The paper then presents the overall design of the lean container that incorporates a few techniques for reducing the cold start latency and to increase container creation throughput. First, when the container is being initialized, the path tree is prepared by stitching four different directories into the same directory using the fast bind mounting system call. The four directories are the base system image, the Python library packages, the function source code, and a scratch directory for temporary files. The first three directories are mapped as read-only to avoid mutating the shared files (recall that bind mounting will not perform CoW; Instead, all modifications are directly reflected on the files which can be seen by all processes). Then the root of the process is switched to the aforementioned directory using the cheap system call, chroot(). Compared with conventional container approaches of using a separate namespace and using AUFS, the lean container avoids the expensive operation of copying the mount point table as part of the namespace creation operation, as well as the AUFS and its CoW overhead.

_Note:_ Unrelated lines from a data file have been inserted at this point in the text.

@[simp] theorem State.traceAt_sansSpad (s : State) (k : W64) (n v : Nat) : (s.traceAt k n v).sansSpad = s.sansSpad := by
  unfold State.traceAt; split <;> rfl
@[simp] theorem State.trace_sansSpad (s : State) (n v : Nat) : (s.trace n v).sansSpad = s.sansSpad :=
  State.traceAt_sansSpad s s.tickW n v
@[simp] theorem State.setUnit_sansSpad (s : State) (k i : Nat) (u : UnitRec) : (s.setUnit k i u).sansSpad = s.sansSpad := rfl

@[simp] theorem State.enterPoison_sansSpad (s : State) (c l : Nat) : (s.enterPoison c l).sansSpad = s.sansSpad := by
  unfold State.enterPoison
  split
  · rfl
  · dsimp only; split <;> rfl

@[simp] theorem State.badLine_sansSpad (s : State) (l : Nat) : (s.badLine l).sansSpad = s.sansSpad := by
  unfold State.badLine
  dsimp only
  split
  · rfl
  · split
    · exact State.trace_sansSpad _ _ _
    · rfl

@[simp] theorem State.uncorrectable_sansSpad (s : State) (l : Nat) : (s.uncorrectable l).sansSpad = s.sansSpad := by
  unfold State.uncorrectable
  dsimp only
  rw [State.badLine_sansSpad]
  exact State.enterPoison_sansSpad s 1 l

/-- A fold keeps what each of its steps keeps. -/
theorem foldl_keeps {α β γ : Type} (g : α → γ) (f : α → β → α) (h : ∀ a b, g (f a b) = g a) (l : List β) (a : α) :
    g (l.foldl f a) = g a := by
  induction l generalizing a with
  | nil => rfl
  | cons b r ih => rw [List.foldl_cons, ih, h]

@[simp] theorem State.readLine_sansSpad (s : State) (l : Nat) : (s.readLine l).sansSpad = s.sansSpad := by
  unfold State.readLine
  dsimp only
  split
  · rw [State.uncorrectable_sansSpad]
    split <;> split <;> rfl
  · split <;> split <;> rfl

@[simp] theorem State.readLines_sansSpad (s : State) (p : Nat → Bool) : (s.readLines p).sansSpad = s.sansSpad :=
  foldl_keeps State.sansSpad _ (fun a l => State.readLine_sansSpad a l) _ _

@[simp] theorem State.store_sansSpad (s : State) (ws : List BitW) (b o : Nat → Bool) :
    (s.store ws b o).sansSpad = s.sansSpad := by
  unfold State.store
  refine (foldl_keeps State.sansSpad (fun s (_ : Nat × Bool) => s.countCorrected) (fun _ _ => rfl) _ _).trans ?_
  exact foldl_keeps State.sansSpad _ (fun a l => State.uncorrectable_sansSpad a l) _ _

@[simp] theorem State.putLines_sansSpad (s : State) (d : Desc) (ws : List BitW) (b : Nat → Bool) (n : Nat → Nat) (p : Bool) :
    (s.putLines d ws b n p).sansSpad = s.sansSpad := State.store_sansSpad s _ _ _

@[simp] theorem State.putElems_sansSpad (s : State) (d : Desc) (ws : List (Ix × Nat)) (b : Tile → Bool) (p : Bool) : (s.putElems d ws b p).sansSpad = s.sansSpad := State.store_sansSpad s _ _ _

/-! ### Field by field -/

theorem State.pending_of_sansSpad {a b : State} (h : a.sansSpad = b.sansSpad) : a.pending = b.pending := by
  have e := congrArg State.pending h; exact e
theorem State.out_of_sansSpad {a b : State} (h : a.sansSpad = b.sansSpad) : a.out = b.out := by
  have e := congrArg State.out h; exact e
theorem State.freeCtr_of_sansSpad {a b : State} (h : a.sansSpad = b.sansSpad) : a.freeCtr = b.freeCtr := by
  have e := congrArg State.freeCtr h; exact e
theorem State.sb_of_sansSpad {a b : State} (h : a.sansSpad = b.sansSpad) : a.sb = b.sb := by
  have e := congrArg State.sb h; exact e
theorem State.tq_of_sansSpad {a b : State} (h : a.sansSpad = b.sansSpad) : a.tq = b.tq := by
  have e := congrArg State.tq h; exact e
theorem State.fl_of_sansSpad {a b : State} (h : a.sansSpad = b.sansSpad) : a.fl = b.fl := by
  have e := congrArg State.fl h; exact e
theorem State.reqs_of_sansSpad {a b : State} (h : a.sansSpad = b.sansSpad) : a.reqs = b.reqs := by
  have e := congrArg State.reqs h; exact e
theorem State.job_of_sansSpad {a b : State} (h : a.sansSpad = b.sansSpad) : a.job = b.job := by
  have e := congrArg State.job h; exact e
theorem State.ar_of_sansSpad {a b : State} (h : a.sansSpad = b.sansSpad) : a.ar = b.ar := by
  have e := congrArg State.ar h; exact e
theorem State.xp_of_sansSpad {a b : State} (h : a.sansSpad = b.sansSpad) : a.xp = b.xp := by
  have e := congrArg State.xp h; exact e
theorem State.xf_of_sansSpad {a b : State} (h : a.sansSpad = b.sansSpad) : a.xf = b.xf := by
  have e := congrArg State.xf h; exact e
theorem State.wins_of_sansSpad {a b : State} (h : a.sansSpad = b.sansSpad) : a.wins = b.wins := by
  have e := congrArg State.wins h; exact e
theorem State.yd_of_sansSpad {a b : State} (h : a.sansSpad = b.sansSpad) : a.yd = b.yd := by
  have e := congrArg State.yd h; exact e
theorem State.tb_of_sansSpad {a b : State} (h : a.sansSpad = b.sansSpad) : a.tb = b.tb := by
  have e := congrArg State.tb h; exact e
theorem State.live_of_sansSpad {a b : State} (h : a.sansSpad = b.sansSpad) : a.live = b.live := by
  have e := congrArg State.live h; exact e
theorem State.snap_of_sansSpad {a b : State} (h : a.sansSpad = b.sansSpad) : a.snap = b.snap := by
  have e := congrArg State.snap h; exact e
theorem State.svc_of_sansSpad {a b : State} (h : a.sansSpad = b.sansSpad) : a.svc = b.svc := by
  have e := congrArg State.svc h; exact e
theorem State.boot_of_sansSpad {a b : State} (h : a.sansSpad = b.sansSpad) : a.boot = b.boot := by
  have e := congrArg State.boot h; exact e
theorem State.cfg_of_sansSpad {a b : State} (h : a.sansSpad = b.sansSpad) : a.cfg = b.cfg := by
  have e := congrArg State.cfg h; exact e
theorem State.ports_of_sansSpad {a b : State} (h : a.sansSpad = b.sansSpad) : a.ports = b.ports := by
  have e := congrArg State.ports h; exact e
theorem State.pw_of_sansSpad {a b : State} (h : a.sansSpad = b.sansSpad) : a.pw = b.pw := by
  have e := congrArg State.pw h; exact e
theorem State.cmd_of_sansSpad {a b : State} (h : a.sansSpad = b.sansSpad) : a.cmd = b.cmd := by
  have e := congrArg State.cmd h; exact e
theorem State.bankJ_of_sansSpad {a b : State} (h : a.sansSpad = b.sansSpad) : a.bankJ = b.bankJ := by
  have e := congrArg State.bankJ h; exact e
theorem State.bankK_of_sansSpad {a b : State} (h : a.sansSpad = b.sansSpad) : a.bankK = b.bankK := by
  have e := congrArg State.bankK h; exact e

Second, the container’s management process, which is spawned upon the container’s creation, communicates with the API gateway, which is OpenLambda, using an Unix domain socket. The domain socket is just like a regular socket that acts as a channel of communication in which data and file descriptors can be transferred (if it is a file descriptor, then permission is also automatically granted from the sender to the receiver). A big advantage of domain sockets is that they do not use port numbers for identifications. Instead, they simply use the PID, which is already unique at the system level, and hence do not need any virtualization on the port number (which, if used, is often statically bound). This way, the new namespace does not need to virtualize the file system and network resources, which have been shown to demonstrate bad performance and scalability.

Lastly, as indicated earlier, control groups are not created and destroyed for each containerized process. Instead, the OpenLambda process maintains a pool of initialized cgroups, and pass the cgroup via the domain socket to the container’s management process. When the containerized process is about to exit, the cgroup is returned to the OpenLambda gateway, which is then returned to the pool waiting for the next allocation.

Independently from the above lean container optimizations, which are mainly focused on reducing containerization costs via more flexible usages of system calls and reduced isolation, the paper also proposes an addition approach for accelerating the runtime cold start cost using Zygote containers and caching. A Zygote container is a process that has already performed library imports, and can either be immediately used for executing a function, or further import more required libraries before executing a function. Zygote processes are forked to create new instances of the containerized process, such that the new instance is already initialized, reducing the overhead of initializing a container and the language runtime to the cost of a fork() system call (although in the actual implementation, two fork() calls are required due to the “one peculiarity of setns()”). The system always maintains a base Zygote with the initialized container and no imported library. The Zygote is the most generalized one, and can be forked to executed any function after importing the dependency of the function. In addition to the base Zygote, a lineage of Zygotes with different libraries being imported are also maintained. These cached Zygotes are created when a requested is received, and there is no existing Zygote in the cache that has the dependent libraries. In this case, a new Zygote is created by first forking the closest Zygote currently in the cache (i.e., has the most required libraries, but no library that is not required, to avoid malicious libraries), and then importing the missing libraries.